TASK STATEMENT. Scan the records below for the line containing "((∃ t, exec (.reseed" and the line containing "rfl, by decide⟩". Copy both, plus every line between, exactly.

*** Block opens ***

theorem test_witness_GenerateFitsWidth :
    (con Config.doc 5 0).gen = some ⟨5, 0⟩ ∧ ∃ t, exec .generate (con Config.doc 5 0) = .next t := ⟨rfl, _, rfl⟩

/-- The full range and the single value, at the narrowest and the widest width. -/
theorem test_witness_SpanIsExact :
    (0 : BitVec 8) ≤ 0xFF ∧ (0xFF : BitVec 8) ≤ 0xFF ∧ (0 : BitVec 64) ≤ 0xFFFFFFFFFFFFFFFF := by decide

/-- Each clause at a boundary: not constructed; inverted by one; `low = high`; the full range; at widths 8 and 64. -/
theorem test_witness_GenerateRangeReducesDraw :
    unc.gen = none ∧
    ((con Config.doc 5 0).gen = some ⟨5, 0⟩ ∧
      (0x107 : U64).toNat % 2 ^ (8 <<< (0 : BitVec 2).toNat) < (0x208 : U64).toNat % 2 ^ (8 <<< (0 : BitVec 2).toNat)) ∧
    ((con Config.doc 5 3).gen = some ⟨5, 3⟩ ∧
      (0xFFFFFFFFFFFFFFFE : U64).toNat % 2 ^ (8 <<< (3 : BitVec 2).toNat) <
        (0xFFFFFFFFFFFFFFFF : U64).toNat % 2 ^ (8 <<< (3 : BitVec 2).toNat)) ∧
    (7 = (0x107 : U64).toNat % 2 ^ (8 <<< (0 : BitVec 2).toNat) ∧ 7 = (7 : U64).toNat % 2 ^ (8 <<< (0 : BitVec 2).toNat) ∧
      7 ≤ 7 ∧ 0xD9 = (mix Config.doc (0xDEADBEEF + Config.doc.wyInc)).toNat % 2 ^ (8 <<< (0 : BitVec 2).toNat)) ∧
    (0 = (0 : U64).toNat % 2 ^ (8 <<< (3 : BitVec 2).toNat) ∧
      0xFFFFFFFFFFFFFFFF = (0xFFFFFFFFFFFFFFFF : U64).toNat % 2 ^ (8 <<< (3 : BitVec 2).toNat) ∧ 0 ≤ 0xFFFFFFFFFFFFFFFF) := by
  decide

theorem test_witness_InvertedBoundsRefused :
    (con Config.doc 5 1).gen = some ⟨5, 1⟩ ∧
    (0xC0 : U64).toNat % 2 ^ (8 <<< (1 : BitVec 2).toNat) < (0xDE : U64).toNat % 2 ^ (8 <<< (1 : BitVec 2).toNat) := by decide

theorem test_witness_RangeResultWithinBounds :
    (con Config.doc 5 0).gen = some ⟨5, 0⟩ ∧ ∃ t r, exec (.generateRange 1 6) (con Config.doc 5 0) = .next t ∧
      t.responses = (con Config.doc 5 0).responses ++ [r] ∧ r.status = .ok := ⟨rfl, _, _, rfl, rfl, rfl⟩

/-- At width 8 with a bit above the width in each bound, and at width 64. -/
theorem test_witness_FullRangeIsGenerate :
    ((con Config.doc 5 0).gen = some ⟨5, 0⟩ ∧ (0x100 : U64).toNat % 2 ^ (8 <<< (0 : BitVec 2).toNat) = 0 ∧
      (0x1FF : U64).toNat % 2 ^ (8 <<< (0 : BitVec 2).toNat) = 2 ^ (8 <<< (0 : BitVec 2).toNat) - 1) ∧
    ((con Config.doc 5 3).gen = some ⟨5, 3⟩ ∧ (0 : U64).toNat % 2 ^ (8 <<< (3 : BitVec 2).toNat) = 0 ∧
      (0xFFFFFFFFFFFFFFFF : U64).toNat % 2 ^ (8 <<< (3 : BitVec 2).toNat) = 2 ^ (8 <<< (3 : BitVec 2).toNat) - 1) := by decide

theorem test_witness_SingleValueRangeStillSteps : (con Config.doc 5 1).gen = some ⟨5, 1⟩ := by decide

theorem test_witness_BoundBitsAboveWidthIgnored :
    ((con Config.doc 5 0).gen = some ⟨5, 0⟩ ∧
      (0x1C0 : U64).toNat % 2 ^ (8 <<< (0 : BitVec 2).toNat) = (0xC0 : U64).toNat % 2 ^ (8 <<< (0 : BitVec 2).toNat) ∧
      (0x1DE : U64).toNat % 2 ^ (8 <<< (0 : BitVec 2).toNat) = (0xDE : U64).toNat % 2 ^ (8 <<< (0 : BitVec 2).toNat)) ∧
    (⟨5, 0⟩ : Generator).WSEL = 0 ∧
    ((con Config.doc 5 3).gen = some ⟨5, 3⟩ ∧ (⟨5, 3⟩ : Generator).WSEL = 3 ∧
      (0xFF : U64) < 0x8000000000000000) := by decide

/-- R118's example, its first and last offset. -/
theorem test_witness_ModuloBiasCounts :
    (1 : BitVec 8) ≤ 6 ∧ 0 < (6 : BitVec 8).toNat - (1 : BitVec 8).toNat + 1 ∧
    5 < (6 : BitVec 8).toNat - (1 : BitVec 8).toNat + 1 := by decide

theorem test_witness_UnconstructedIsRefused :
    unc.gen = none ∧ (∀ wsel x, Instr.next ≠ .construct wsel x) ∧
    (con Config.doc 5 1).gen = some ⟨5, 1⟩ ∧ ∃ t, exec .readState (con Config.doc 5 1) = .next t :=
  ⟨rfl, nofun, rfl, _, rfl⟩

/-- The three statuses that are not OK. -/
theorem test_witness_RefusedCommandHasNoEffect :
    (∃ t r, step (present (.command 0) unc) = .next t ∧ t.responses = unc.responses ++ [r] ∧ r.status = .illegalCommand) ∧
    (∃ t r, step (present (.command 3) unc) = .next t ∧ t.responses = unc.responses ++ [r] ∧ r.status = .notConstructed) ∧
    (∃ t r, step (present (.command (encode (.generateRange 2 1))) (con Config.doc 5 1)) = .next t ∧
      t.responses = (con Config.doc 5 1).responses ++ [r] ∧ r.status = .invalidRange) :=
  ⟨⟨_, _, rfl, rfl, rfl⟩, ⟨_, _, rfl, rfl, rfl⟩, ⟨_, _, rfl, rfl, rfl⟩⟩

/-- An ill-formed word on an unconstructed instance, where the first two conditions of R136 both hold. -/
theorem test_witness_StatusPriority :
    ∃ t r, step (present (.command 0x0D) unc) = .next t ∧ t.responses = unc.responses ++ [r] ∧ r.status = .illegalCommand :=
  ⟨_, _, rfl, rfl, rfl⟩

theorem test_witness_ValidCommandsAreOk :
    (con Config.doc 5 0).gen = some ⟨5, 0⟩ ∧
    (decode 3 = .ok .next ∧ ∀ a b : U64, Instr.next = .generateRange a b →
      a.toNat % 2 ^ (8 <<< (0 : BitVec 2).toNat) ≤ b.toNat % 2 ^ (8 <<< (0 : BitVec 2).toNat)) ∧
    (decode 0x00000000000001DE00000000000002C005 = .ok (.generateRange 0x2C0 0x1DE) ∧
      ∀ a b, Instr.generateRange 0x2C0 0x1DE = .generateRange a b →
        a.toNat % 2 ^ (8 <<< (0 : BitVec 2).toNat) ≤ b.toNat % 2 ^ (8 <<< (0 : BitVec 2).toNat)) := by
  refine ⟨rfl, ⟨rfl, nofun⟩, rfl, ?_⟩
  intro a b h
  cases h
  decide

/-- Each clause: a CONSTRUCT; a command on an unconstructed instance; a RESEED; the commands that load no seed. -/
theorem test_witness_StateAccessByCommand :
    (∃ t, exec (.construct 1 5) unc = .next t) ∧
    ((∃ t, exec .generate unc = .next t) ∧ (∀ wsel x, Instr.generate ≠ .construct wsel x) ∧ unc.gen = none) ∧
    ((∃ t, exec (.reseed 5) (con Config.doc 9 1) = .next t) ∧ (con Config.doc 9 1).gen = some ⟨9, 1⟩) ∧
    ((∃ t, exec (.generateRange 1 6) (con Config.doc 9 1) = .next t) ∧ loadsSeed (.generateRange 1 6) = false) ∧
    loadsSeed .next = false ∧ loadsSeed .generate = false ∧ loadsSeed .readState = false :=
  ⟨⟨_, rfl⟩, ⟨⟨_, rfl⟩, nofun, rfl⟩, ⟨⟨_, rfl⟩, rfl⟩, ⟨⟨_, rfl⟩, rfl⟩, rfl, rfl, rfl⟩

theorem test_witness_EngineCommandsDoNotReadWidth :
    (Instr.next = .next) ∧ (Instr.readState = .readState) ∧ ∃ x, Instr.reseed 5 = .reseed x := ⟨rfl, rfl, _, rfl⟩

theorem test_witness_WidthChangesOnlyByConstruct :
    ∃ s t : State, s.gen = some ⟨9, 1⟩ ∧ t.gen = some ⟨5, 3⟩ ∧ step s = .next t ∧ (3 : BitVec 2) ≠ 1 :=
  ⟨present (.command (encode (.construct 3 5))) (con Config.doc 9 1), _, rfl, rfl, rfl, by decide⟩

/-- `INIT` cleared by a reset, set by a CONSTRUCT, and a command refused while it is 0. -/
theorem test_witness_InitSetByConstructClearedByReset :
    (∃ s t : State, step s = .next t ∧ s.INIT = true ∧ t.INIT = false ∧ s.pending = [.reset]) ∧
    (∃ s t : State, step s = .next t ∧ s.INIT = false ∧ t.INIT = true ∧ s.pending = [.command (encode (.construct 3 5))] ∧
      decode (encode (.construct 3 5)) = .ok (.construct 3 5)) ∧
    (unc.INIT = false ∧ ∀ wsel x, Instr.readState ≠ .construct wsel x) :=
  ⟨⟨present .reset (con Config.doc 9 1), _, rfl, rfl, rfl, rfl⟩,
    ⟨present (.command (encode (.construct 3 5))) unc, _, rfl, rfl, rfl, rfl, rfl⟩, rfl, nofun⟩

/-- A state with one refused response behind it and two commands still to come: three responses owed. -/
theorem test_witness_StepKeepsInvariant :
    ∃ s t : State, StateInv Config.doc 3 s ∧ step s = .next t :=
  ⟨⟨Config.doc, some ⟨9, 1⟩, [.command 3, .reset, .command 0], [⟨.invalidRange, 0⟩]⟩, _,
    ⟨rfl, by decide, by decide, by decide⟩, rfl⟩

theorem test_witness_StepRunsDecodedCommand :
    (present (.command 0x503) (con Config.doc 9 1)).pending = [.command 0x503] ∧ decode 0x503 = .ok .next := ⟨rfl, rfl⟩

/-- A CONSTRUCT, an accepted RESEED, a reset, and nothing presented. -/
theorem test_witness_OneResponsePerCommand :
    ((present (.command (encode (.construct 3 5))) unc).pending = [.command (encode (.construct 3 5))] ∧
      decode (encode (.construct 3 5)) = .ok (.construct 3 5)) ∧
    ((present (.command (encode (.reseed 5))) (con Config.doc 9 1)).pending = [.command (encode (.reseed 5))] ∧
      decode (encode (.reseed 5)) = .ok (.reseed 5) ∧ (present (.command (encode (.reseed 5))) (con Config.doc 9 1)).gen = some ⟨9, 1⟩) ∧
    (present .reset unc).pending = [.reset] ∧ unc.pending = [] :=
  ⟨⟨rfl, rfl⟩, ⟨rfl, rfl, rfl⟩, rfl, rfl⟩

*** Block closes ***

OUTPUT OF THE TASK.
    ((∃ t, exec (.reseed 5) (con Config.doc 9 1) = .next t) ∧ (con Config.doc 9 1).gen = some ⟨9, 1⟩) ∧
    ((∃ t, exec (.generateRange 1 6) (con Config.doc 9 1) = .next t) ∧ loadsSeed (.generateRange 1 6) = false) ∧
    loadsSeed .next = false ∧ loadsSeed .generate = false ∧ loadsSeed .readState = false :=
  ⟨⟨_, rfl⟩, ⟨⟨_, rfl⟩, nofun, rfl⟩, ⟨⟨_, rfl⟩, rfl⟩, ⟨⟨_, rfl⟩, rfl⟩, rfl, rfl, rfl⟩

theorem test_witness_EngineCommandsDoNotReadWidth :
    (Instr.next = .next) ∧ (Instr.readState = .readState) ∧ ∃ x, Instr.reseed 5 = .reseed x := ⟨rfl, rfl, _, rfl⟩

theorem test_witness_WidthChangesOnlyByConstruct :
    ∃ s t : State, s.gen = some ⟨9, 1⟩ ∧ t.gen = some ⟨5, 3⟩ ∧ step s = .next t ∧ (3 : BitVec 2) ≠ 1 :=
  ⟨present (.command (encode (.construct 3 5))) (con Config.doc 9 1), _, rfl, rfl, rfl, by decide⟩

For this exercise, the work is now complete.